-- ==== Sys2Proof/Machine/VectorIssue.lean ====
section
/-!
DEFINITION. Issuing a vector word: the frame it runs in, its address, the trap of the vector stream (R303, R307, R308, R331),
and the checks of R320 that depend on the state: matrix mode, a lane-threading region, widths and register groups.
-/

namespace Sys2Proof.Machine

/-! ## Where the vector stream stands -/

/-- Word index of the executing word; in a region that of the `vsplit` (R162). -/
def LoopCtx.at (c : LoopCtx) : Nat :=
  match c.threads with
  | some (i, _) => i
  | none => c.idx

/-- Address of a word of the block. -/
def LoopCtx.addr (c : LoopCtx) (i : Nat) : Word := c.base + BitVec.ofNat 64 (8 * i)

/-- The limit of the strip: vl, or after the exit is resolved the elements that may still be performed (R24). -/
def LoopCtx.limit (c : LoopCtx) (vl : Nat) : Nat :=
  match c.stop with
  | none => vl
  | some s => min vl (if c.fired then s else s + 1)

/-- An opcode stands in the block between the executing word and a later `vexit` that has not fired. -/
def LoopCtx.exitAhead (c : LoopCtx) : Bool :=
  !c.fired && (c.words.drop (c.idx + 1)).any fun w => w.extractLsb' 56 8 == 0xA1#8

/-- The words before the `vexit` run towards a trap with the exit unresolved: what cannot be taken back is held (R24, R307). -/
def LoopCtx.holding (c : LoopCtx) : Bool := c.pass.isSome && c.exitAhead && !c.resolved

/-- The block sets `indep` (R154). -/
def LoopCtx.indep (c : LoopCtx) : Bool := (c.words.headD 0).getLsbD 18

/-- What the executing word read when the exit of its strip was resolved. -/
def LoopCtx.known (c : LoopCtx) : Option (List (Nat × Nat)) := if c.exitAhead then aget c.seen c.idx else none

/-! ## Strips of an `indep` block (R21, R332) -/

/-- Strips of a loop of n elements in strips of g. -/
def LoopCtx.strips (c : LoopCtx) : Nat := ceilDiv c.n.toNat c.g.toNat

/-- The lowest strip that has not been started. -/
def LoopCtx.nextStrip (c : LoopCtx) : Nat := (c.parked.map (·.k) ++ c.ran).foldl max c.k + 1

/-- Set the running strip aside. -/
def Hart.parkStrip (h : Hart) (c : LoopCtx) (fail : Option (BitVec 8 × Word × Word)) : List Strip :=
  c.parked ++ [{ k := c.k, idx := c.idx, sb := h.sr.sb, vl := h.sr.vl, vec := h.vec, fail := fail }]

/-- Go on with a strip that was set aside; return slots are shared. -/
def Hart.takeStrip (h : Hart) (c : LoopCtx) (p : Strip) : Hart :=
  { h with
    ctx := some { c.fresh p.idx with k := p.k, parked := c.parked.filter fun q => q.k ≠ p.k },
    sr := { h.sr with sb := p.sb, vl := p.vl }, vec := { p.vec with vq := h.vec.vq } }

/-- Another strip of an `indep` block runs next, if it may: one that was set aside, or one that has not been started, on a free lane group and
with no trap met (R21, R332). -/
def Hart.toStrip (h : Hart) (k : Nat) : Option Hart :=
  match h.ctx with
  | none => none
  | some c =>
    if !c.indep || c.idx = 0 || c.threads.isSome || c.paused || c.k = k then none
    else match c.parked.find? fun p => p.k == k && p.fail.isNone with
      | some p => some (h.takeStrip { c with parked := h.parkStrip c none } p)
      | none =>
        if k = c.nextStrip && k < c.strips && c.parked.length < 3 && c.parked.all (·.fail.isNone) then
          some { h with ctx := some { c.fresh 0 with k := k, parked := h.parkStrip c none } }
        else none

/-- The running strip traps while others run: they go on first (R332). Answers the hart and the trap to be taken now, if any: that of the
failing strip with the lowest `sb`, whose strips above run again from their start. -/
def Hart.failStrip (h : Hart) (c : LoopCtx) (fail : BitVec 8 × Word × Word) : Hart × Option (BitVec 8 × Word × Word) :=
  match c.parked.find? fun p => p.fail.isNone with
  | some p => (h.takeStrip { c with parked := h.parkStrip c (some fail) } p, none)
  | none =>
    let all := h.parkStrip c (some fail)
    match all.find? fun p => all.all fun q => decide (p.k ≤ q.k) with
    | some p => (h.takeStrip { c with parked := [], ran := [] } p, p.fail)
    | none => (h, some fail)

namespace M

variable {s0 : State}

/-- The frame of a word issued for the whole strip. -/
def frame : M s0 VEnv := do
  let h ← hart
  let lim := match h.ctx with
    | none => h.sr.vl.toNat
    | some c => c.limit h.sr.vl.toNat
  return { lim := min lim 8192, act := none, region := false, probe := false }

/-- The address of the executing vector word. -/
def vecAddr : M s0 Word := do
  match (← hart).ctx with
  | none => return 0
  | some c => return c.addr c.at

/-- The executing vector word. -/
def vecWord : M s0 Word := do
  match (← hart).ctx with
  | none => return 0
  | some c => return c.words.getD c.idx 0

/-- Go on at the next word of the block. -/
def vecAdvance : M s0 PUnit := modHart fun h => { h with ctx := h.ctx.map fun c => { c with idx := c.idx + 1 } }

/-! ## The trap of the vector stream (R303) -/

/-- The scalar stream has reached an instruction boundary; otherwise what is to trap waits. -/
def atBoundary : M s0 PUnit := do
  match (← hart).wait with
  | .response _ => stall
  | .renew _ => stall
  | .nbx _ _ _ => stall
  | _ => pure ⟨⟩

/-- No engine transfer of the hart is in flight; otherwise the step waits. -/
def needTransfers : M s0 PUnit := do
  if (← hart).streams.toList.any fun k => k.xfer.isSome then stall

/-- Form the held image from a stopped context or a failing operation and take the trap: a second held image kills, and a
marked block of a hart whose handler runs is set aside (R303). -/
def vecTrapWith (c : BitVec 8) (v a : Word) (ctx : Option LoopCtx) (mark : Bool) (behind rest : List QEntry) : M s0 PUnit := do
  let h ← hart
  let spl := match ctx with
    | some k => k.threads.isSome
    | none => false
  let xf := match ctx with
    | some k => k.stop.isSome
    | none => false
  let ctx := ctx.map LoopCtx.stopped
  if h.sr.status.blk then killHart c
  else if mark then
    modHart fun h => { h with
      ctx := none, queue := rest.filter (fun e => !e.mark),
      aside := some { cause := c, tval := v, epc := a, ctx := ctx, behind := behind ++ rest.filter (·.mark), spl := spl, xf := xf } }
  else
    -- an `idle` returns when a trap becomes pending (R111); every other wait starts again
    let resume := if h.wait == .idle then h.pc + 4 else h.pc
    modHart fun h => { h with
      ctx := none, queue := [], held := some { ctx := ctx, behind := behind ++ rest, resume := resume }, wait := .none,
      sr := { h.sr with status := { h.sr.status with blk := true, spl := spl, xf := xf } } }
    takeTrap c v a true

/-- A vector word traps at its issue: cause and trap value. Every earlier transfer of the block completes or traps first
(R115). In an `indep` block the strips that run beside it go on first (R332). -/
def vecTrapNow (c : BitVec 8) (v : Word) : M s0 PUnit := do
  needTransfers
  atBoundary
  let a ← vecAddr
  let h ← hart
  match h.ctx with
  | none => vecTrapWith c v a none false [] h.queue
  | some k =>
    if k.parked.isEmpty then vecTrapWith c v a (some k) k.entry.mark [] h.queue
    else
      let (g, take) := h.failStrip k (c, v, a)
      modHart fun _ => g
      match take with
      | some (c, v, a) => vecTrapWith c v a g.ctx k.entry.mark [] h.queue
      | none => pure ⟨⟩

/-- A vector word traps. In a region the trap value of every cause but the memory causes is sb + e of the lowest active
element; while an exit is being resolved the failure is noted with its element (R307). -/
def vecTrap {α : Type} (env : VEnv) (c : BitVec 8) (v : Word) (e : Option Nat) : M s0 α := do
  if env.probe then
    modHart fun h => { h with ctx := h.ctx.map fun k => { k with fail := some (c, v, e.getD 0) } }
    done
  let mem := c = 0x03 || c = 0x04 || c = 0x05 || c = 0x06 || c = 0x0E
  if env.region && !mem then
    let low := e.getD ((env.elems (BitVec.allOnes 8192)).headD 0)
    vecTrapNow c ((← hart).sr.sb + BitVec.ofNat 64 low)
  else vecTrapNow c v
  done

/-- The word is not legal in the current mode: cause 0x02, the word itself as the trap value. -/
def illegal {α : Type} (env : VEnv) : M s0 α := do vecTrap env 0x02 (← vecWord) none

/-! ## Checks that depend on the state (R320 item 3, R115, R162, R172) -/

/-- What a word is allowed in: matrix mode and a lane-threading region. -/
structure Legal where
  matrix : Bool
  region : Bool

/-- Legal everywhere outside matrix mode and regions. -/
def plain : Legal := { matrix := false, region := false }
/-- Legal in a region. -/
def threaded : Legal := { matrix := false, region := true }
/-- Legal in a region and in matrix mode. -/
def anywhere : Legal := { matrix := true, region := true }

/-- In matrix mode no word but `mdrain` writes v28 to v31: n elements of width w from register d (R172, R329). -/
def needBelow28 (env : VEnv) (d : Reg) (n w : Nat) : M s0 PUnit := do
  if (← hart).sr.mmode && decide (d.toNat + max 1 (ceilDiv (n * w) 8192) > 28) then illegal env

/-- The mode checks of an ordinary vector word; dest is a vector register that it writes, at the granted width. -/
def modeCheck (env : VEnv) (l : Legal) (dest : Option Reg) : M s0 PUnit := do
  let r := (← hart).sr
  if r.mmode && !l.matrix then illegal env
  match dest with
  | some d => needBelow28 env d (min r.vl.toNat 8192) r.sew.bits
  | none => pure ⟨⟩
  if env.region && !l.region then illegal env

/-- The width of the operation equals the granted `sew` (R115). -/
def needSew (env : VEnv) (w : Nat) : M s0 PUnit := do
  if (← hart).sr.sew.bits ≠ w then illegal env

/-- Every named register group starts at a multiple of `vgrp` (R115). -/
def needGroups (env : VEnv) (rs : List Reg) : M s0 PUnit := do
  let g := (← hart).sr.vgrp.n
  if rs.any fun r => r.toNat % g ≠ 0 then illegal env

/-- `vlmax` of the hart (R17). -/
def hartVlmax : M s0 Nat := do
  let h ← hart
  return vlmax h.sr.sew h.sr.vgrp h.id.cap

/-- The replicated unit lies within vlmax (R41). -/
def needUnit (env : VEnv) (f : VWord) : M s0 PUnit := do
  if f.rep && decide (f.ridx.toNat * repUnit f + repUnit f > (← hartVlmax)) then illegal env

/-- The registers of the second operand: vb in the vv form, none otherwise. -/
def bRegs (f : VWord) : List Reg := if f.form = 0 then [f.vb] else []

/-- The checks of an arithmetic word with destination, first source and second operand at the type's width. -/
def arithCheck (env : VEnv) (l : Legal) (f : VWord) (dest : Option Reg) (srcs : List Reg) : M s0 PUnit := do
  modeCheck env l dest
  needSew env (tyBits f.ty)
  needGroups env (dest.toList ++ srcs ++ bRegs f)
  needUnit env f

/-- The span of an operand of n elements at width w from register r: it starts at a multiple of `vgrp` and ends at or
below v31 (R117). -/
def needSpan (env : VEnv) (r : Reg) (n w : Nat) : M s0 PUnit := do
  needGroups env [r]
  if r.toNat + max 1 (ceilDiv (n * w) 8192) > 32 then illegal env

/-- Write the vector state. -/
def putVec (v : VecState) : M s0 PUnit := modVec fun _ => v

/-- Write a return slot. -/
def putSlot (k : Nat) (v : Word) : M s0 PUnit := do
  -- of the strips of an `indep` block the one with the highest `sb` leaves its value (R21)
  let later := match (← hart).ctx with
    | some c => c.indep && decide ((aget c.slotBy k).getD 0 > c.k)
    | none => false
  if later then pure ⟨⟩
  else do
    modVec fun vs => { vs with vq := vs.vq.setIfInBounds k v }
    modHart fun h => { h with
      availSlots := h.availSlots &&& ~~~(BitVec.ofNat 8 (2 ^ k)),
      ctx := h.ctx.map fun c => if c.indep then { c with slotBy := aput c.slotBy k c.k } else c }

/-- The global element index base, sb, as a number. -/
def sbase : M s0 Nat := do return (← hart).sr.sb.toNat

/-- The mask operand of a word. -/
def maskOf (f : VWord) : M s0 Mask := do return (← vec).mask f.m.toNat

end M

namespace M

variable {s0 : State}

/-- The registers that the executing word reads, with the routine of an `inv`. -/
def readsAt (c : LoopCtx) (g n : Nat) : List (Nat × Nat) :=
  match decodeVector (c.words.getD c.idx 0) with
  | .error _ => []
  | .ok (.inv f) => (regUse g n (.inv f)).rd ++ ((c.words.drop (c.idx + 1)).take (f.x.toNat % 16 + 1)).flatMap fun w =>
      match decodeVector w with
      | .error _ => []
      | .ok i => (regUse g n i).rd
  | .ok i => (regUse g n i).rd

/-- Destination groups of the `vamo` words before a word. -/
def vamoDests (c : LoopCtx) (g : Nat) : List (Nat × Nat) :=
  (c.words.take c.idx).flatMap fun w =>
    match decodeVector w with
    | .ok (.vamo f) => [grpAt g f.vd]
    | _ => []

/-- A word between a `vamo` and a `vexit` that reads the destination of the `vamo` traps (R380); with vl = 0 nothing is read (R116, R139). -/
def vamoGuard (env : VEnv) : M s0 PUnit := do
  let h ← hart
  match h.ctx with
  | none => pure ⟨⟩
  | some c =>
    let g := h.sr.vgrp.n
    if h.sr.vl ≠ 0 && c.exitAhead && spansMeet (readsAt c g h.sr.vl.toNat) (vamoDests c g) then illegal env

end M

/-- A vector instruction issued for the whole strip: run its core in the frame of the strip, then go on. -/
def vexec (s : State) (core : VEnv → M s PUnit) : Host.Outcome State Fault Refusal :=
  exec1 s (do
    let env ← M.frame
    M.vamoGuard env
    core env
    M.vecAdvance)

/-- A word that sets the next word itself. -/
def vexecJump (s : State) (core : VEnv → M s PUnit) : Host.Outcome State Fault Refusal :=
  exec1 s (do
    let env ← M.frame
    M.vamoGuard env
    core env)

/-- A word of the block that the decoder refuses traps with cause 0x01 at its issue (R321). -/
def vecReserved (s : State) : Host.Outcome State Fault Refusal :=
  exec1 s (do M.vecTrapNow 0x01 (← M.vecWord))

end Sys2Proof.Machine
end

================

Would you copy all lines in the records where the string "needGroups" appears?

> [SOLUTION TO THE PROBLEM]:
def needGroups (env : VEnv) (rs : List Reg) : M s0 PUnit := do
  needGroups env (dest.toList ++ srcs ++ bRegs f)
  needGroups env [r]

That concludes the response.